As described above, according to the present invention, the diffraction grating is a first-order diffraction grating that satisfies the Bragg reflection condition provided in a part of the optical waveguide layer, and a second-order or higher-order diffraction grating provided in another part of the optical waveguide layer. The high-order diffraction grating makes it possible to extract laser light from the optical waveguide layer in a direction that is not parallel to the optical waveguide layer, thereby creating a surface with a small light-emitting spot and high light-emitting efficiency. This has the effect of making it possible to obtain a distributed feedback type semiconductor laser for emitting light.

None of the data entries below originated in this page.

-- ==== Sys2Proof/Machine/Pkt.lean ====
section
/-!
DEFINITION. Machine/Pkt.lean: packet headers (R209-R214), CRC-32C (R188), and the queues of the injection points.
-/
namespace Sys2Proof.Machine

/-! ## CRC-32C (R188) -/

/-- One bit of the reflected CRC. -/
def crcBit (c : BitVec 32) : BitVec 32 := if c.getLsbD 0 then (c >>> 1) ^^^ 0x82F63B78 else c >>> 1

/-- One byte of the reflected CRC. -/
def crcByte (c : BitVec 32) (b : Byte) : BitVec 32 :=
  let c := c ^^^ b.zeroExtend 32
  crcBit (crcBit (crcBit (crcBit (crcBit (crcBit (crcBit (crcBit c)))))))

/-- CRC-32C of a byte string, bytes in ascending order; that of the empty string is 0. -/
def crc32c (l : List Byte) : BitVec 32 := l.foldl crcByte 0xFFFFFFFF ^^^ 0xFFFFFFFF

/-! ## Packet types and classes (R214) -/

/-- WRITE. -/
def tWRITE : BitVec 6 := 0x01
/-- READ_REQ. -/
def tREADREQ : BitVec 6 := 0x02
/-- READ_RSP. -/
def tREADRSP : BitVec 6 := 0x03
/-- MSG. -/
def tMSG : BitVec 6 := 0x04
/-- RED. -/
def tRED : BitVec 6 := 0x08
/-- RED_PART. -/
def tREDPART : BitVec 6 := 0x09
/-- RED_RES. -/
def tREDRES : BitVec 6 := 0x0A
/-- REPAIR. -/
def tREPAIR : BitVec 6 := 0x0B
/-- DONE. -/
def tDONE : BitVec 6 := 0x0C
/-- MGMT. -/
def tMGMT : BitVec 6 := 0x10
/-- CONE_SYNC. -/
def tCONESYNC : BitVec 6 := 0x11
/-- ROUTE_UPD. -/
def tROUTEUPD : BitVec 6 := 0x12
/-- FAULT_NOTE. -/
def tFAULTNOTE : BitVec 6 := 0x13
/-- MIRROR. -/
def tMIRROR : BitVec 6 := 0x14
/-- TEST. -/
def tTEST : BitVec 6 := 0x15

/-- COLL or TAG of word 1 (R211). -/
def Pkt.coll (p : Pkt) : Nat := bitsOf p.w1 52 12
/-- CHUNK or PSEQ. -/
def Pkt.chunk (p : Pkt) : Nat := bitsOf p.w1 28 24
/-- LEN. -/
def Pkt.len (p : Pkt) : Nat := bitsOf p.w1 15 13
/-- FMT. -/
def Pkt.fmt (p : Pkt) : Nat := bitsOf p.w1 11 4
/-- OP or STATUS. -/
def Pkt.op (p : Pkt) : Nat := bitsOf p.w1 7 4
/-- FLOW of word 2 (R212). -/
def Pkt.flow (p : Pkt) : Nat := bitsOf p.w2 48 16
/-- ADDR of word 2 (R212). -/
def Pkt.addr (p : Pkt) : Nat := bitsOf p.w2 0 48

/-- Word 1 from its fields (R211). -/
def mkW1 (a b len fmt op : Nat) : W64 :=
  BitVec.ofNat 64 (a % 2 ^ 12 * 2 ^ 52 + b % 2 ^ 24 * 2 ^ 28 + len % 2 ^ 13 * 2 ^ 15 + fmt % 16 * 2 ^ 11 + op % 16 * 2 ^ 7)

/-- Word 2 of the memory types (R212). -/
def mkW2 (flow addr : Nat) : W64 := BitVec.ofNat 64 (flow % 2 ^ 16 * 2 ^ 48 + addr % 2 ^ 48)

/-- Word 0 of a header (R209). -/
def Pkt.w0 (p : Pkt) : W64 :=
  BitVec.ofNat 64 (p.typ.toNat * 2 ^ 58 + p.cls.toNat * 2 ^ 55 + p.epoch.toNat * 2 ^ 54 + p.ord.toNat * 2 ^ 53 + p.cm.toNat * 2 ^ 52
    + p.vc.toNat * 2 ^ 50 + p.dst.toNat * 2 ^ 36 + p.src.toNat * 2 ^ 22 + p.slice.toNat * 2 ^ 10 + p.hops.toNat * 2 ^ 4
    + p.form.toNat * 2 ^ 3)

/-- Word 3 of a header (R213). -/
def Pkt.w3 (p : Pkt) : W64 := BitVec.ofNat 64 (p.age.toNat * 2 ^ 40 + p.pcrc.toNat)

/-- The 32 header bytes (R208). -/
def Pkt.header (p : Pkt) : List Byte :=
  bytesLE 8 p.w0.toNat ++ bytesLE 8 p.w1.toNat ++ bytesLE 8 p.w2.toNat ++ bytesLE 8 p.w3.toNat

/-- A packet from its 32 header bytes, without its payload. -/
def Pkt.ofHeader (h : List Byte) : Pkt :=
  let w0 := BitVec.ofNat 64 (natLE (h.take 8))
  let w3 := BitVec.ofNat 64 (natLE ((h.drop 24).take 8))
  { typ := BitVec.ofNat 6 (bitsOf w0 58 6), cls := BitVec.ofNat 3 (bitsOf w0 55 3), epoch := w0.getLsbD 54,
    ord := w0.getLsbD 53, cm := w0.getLsbD 52, vc := BitVec.ofNat 2 (bitsOf w0 50 2), dst := BitVec.ofNat 14 (bitsOf w0 36 14),
    src := BitVec.ofNat 14 (bitsOf w0 22 14), slice := BitVec.ofNat 12 (bitsOf w0 10 12), hops := BitVec.ofNat 6 (bitsOf w0 4 6),
    form := w0.getLsbD 3, w1 := BitVec.ofNat 64 (natLE ((h.drop 8).take 8)),
    w2 := BitVec.ofNat 64 (natLE ((h.drop 16).take 8)), age := BitVec.ofNat 24 (bitsOf w3 40 24),
    pcrc := BitVec.ofNat 32 (bitsOf w3 0 32), payload := [] }

/-- The carried length P: LEN, but 0 for a READ_REQ (R208). -/
def Pkt.carried (p : Pkt) : Nat := if p.typ == tREADREQ then 0 else p.len

/-- Cells that hold a packet: its header and carried payload in cells of 256 B. -/
def Pkt.cellCount (p : Pkt) : Nat := (32 + p.carried + 255) / 256

/-- Flits of a packet (R208). -/
def Pkt.flitCount (p : Pkt) : Nat := (32 + p.carried + 231) / 232

/-- A packet as a unit makes it; injection stamps the rest (R210, R213, R265, R278). Its ORD is that of R265. -/
def mkPkt (typ : BitVec 6) (cls dst slice : Nat) (form : Bool) (w1 w2 : W64) (payload : List Byte) : Pkt :=
  { typ := typ, cls := BitVec.ofNat 3 cls, epoch := false,
    ord := typ == tMSG || typ == tMGMT || typ == tROUTEUPD || typ == tCONESYNC || typ == tFAULTNOTE,
    cm := false, vc := 0, dst := BitVec.ofNat 14 dst, src := 0, slice := BitVec.ofNat 12 slice, hops := 0, form := form,
    w1 := w1, w2 := w2, age := 0, pcrc := crc32c payload, payload := payload }

/-! ## Injection points (R242) -/

/-- The key of an injection point: clusters 0-127, application cores 128, port-19 firmware path 129, kilns 130. -/
def injKey : InjPoint → Nat
  | .cluster n => n
  | .apc => 128
  | .fw => 129
  | .kiln => 130

/-- Queues a packet at an injection point. -/
def State.inject (s : State) (point : Nat) (i : Inj) : State :=
  { s with injq := s.injq.modify [] point (· ++ [i]) }

/-- This module's coordinate (R254). -/
def State.coord (s : State) : Nat := s.get routeCoord_COORD

/-- Queues a packet of the port-19 units with its SLICE set (R278); FLOW holds the master ID (R265). -/
def State.sendFw (s : State) (typ : BitVec 6) (cls dst slice mid tag pseq status : Nat) (payload : List Byte) : State :=
  s.inject 129 ⟨mkPkt typ cls dst slice false (mkW1 tag pseq payload.length 0 status) (mkW2 mid 0) payload, true, false, none, none, false⟩

/-- The answer to a request (R215): its class, TAG, PSEQ, SLICE and word 2, with STATUS; a READ_RSP carries data. -/
def answerTo (p : Pkt) (status : Nat) (data : Option (List Byte)) : Pkt :=
  let body := if status == 0 then data.getD [] else []
  { mkPkt (if p.typ == tREADREQ then tREADRSP else tDONE) p.cls.toNat p.src.toNat p.slice.toNat false
      (mkW1 p.coll p.chunk body.length p.fmt status) p.w2 body with cm := p.cm }

end Sys2Proof.Machine
end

[Brief explanation of the drawing]

FIG. 1 is a cross-sectional side view showing a distributed feedback semiconductor laser according to one embodiment of the invention, FIG. 2 is a cross-sectional side view showing another embodiment of the invention, and FIG. 3 is a cross-sectional side view showing another embodiment of the invention. FIG. 4 is a perspective view showing a conventional semiconductor laser, and FIG. 5 is an explanatory view showing the operation of the diffraction grating. (12a)...1st-order diffraction grating, (12b)...higher-order diffraction grating, 03)...optical waveguide layer, 04)...active layer, 00...laser light. In addition, in the figures, the same reference numerals indicate the same or equivalent parts.

Claims (3)

[Claims] (1) In a distributed feedback semiconductor laser having an active layer, an optical waveguide layer, and a diffraction grating, the diffraction grating includes a first-order diffraction grating that satisfies the Bragg reflection condition provided in a part of the optical waveguide layer, and It is composed of a second-order or higher order diffraction grating provided with the other part of the waveguide layer, and the high-order diffraction grating makes it possible to extract laser light from the optical waveguide layer in a direction that is not parallel to the optical waveguide layer. A distributed feedback semiconductor laser characterized by: (2) Claim 1, characterized in that a high reflection film is provided on one or both end faces of the optical waveguide layer.
Distributed feedback semiconductor laser as described in . (3) The distributed feedback semiconductor laser according to claim 1 or 2, wherein the phases of the first-order diffraction grating and the higher-order diffraction grating are shifted by a quarter wavelength.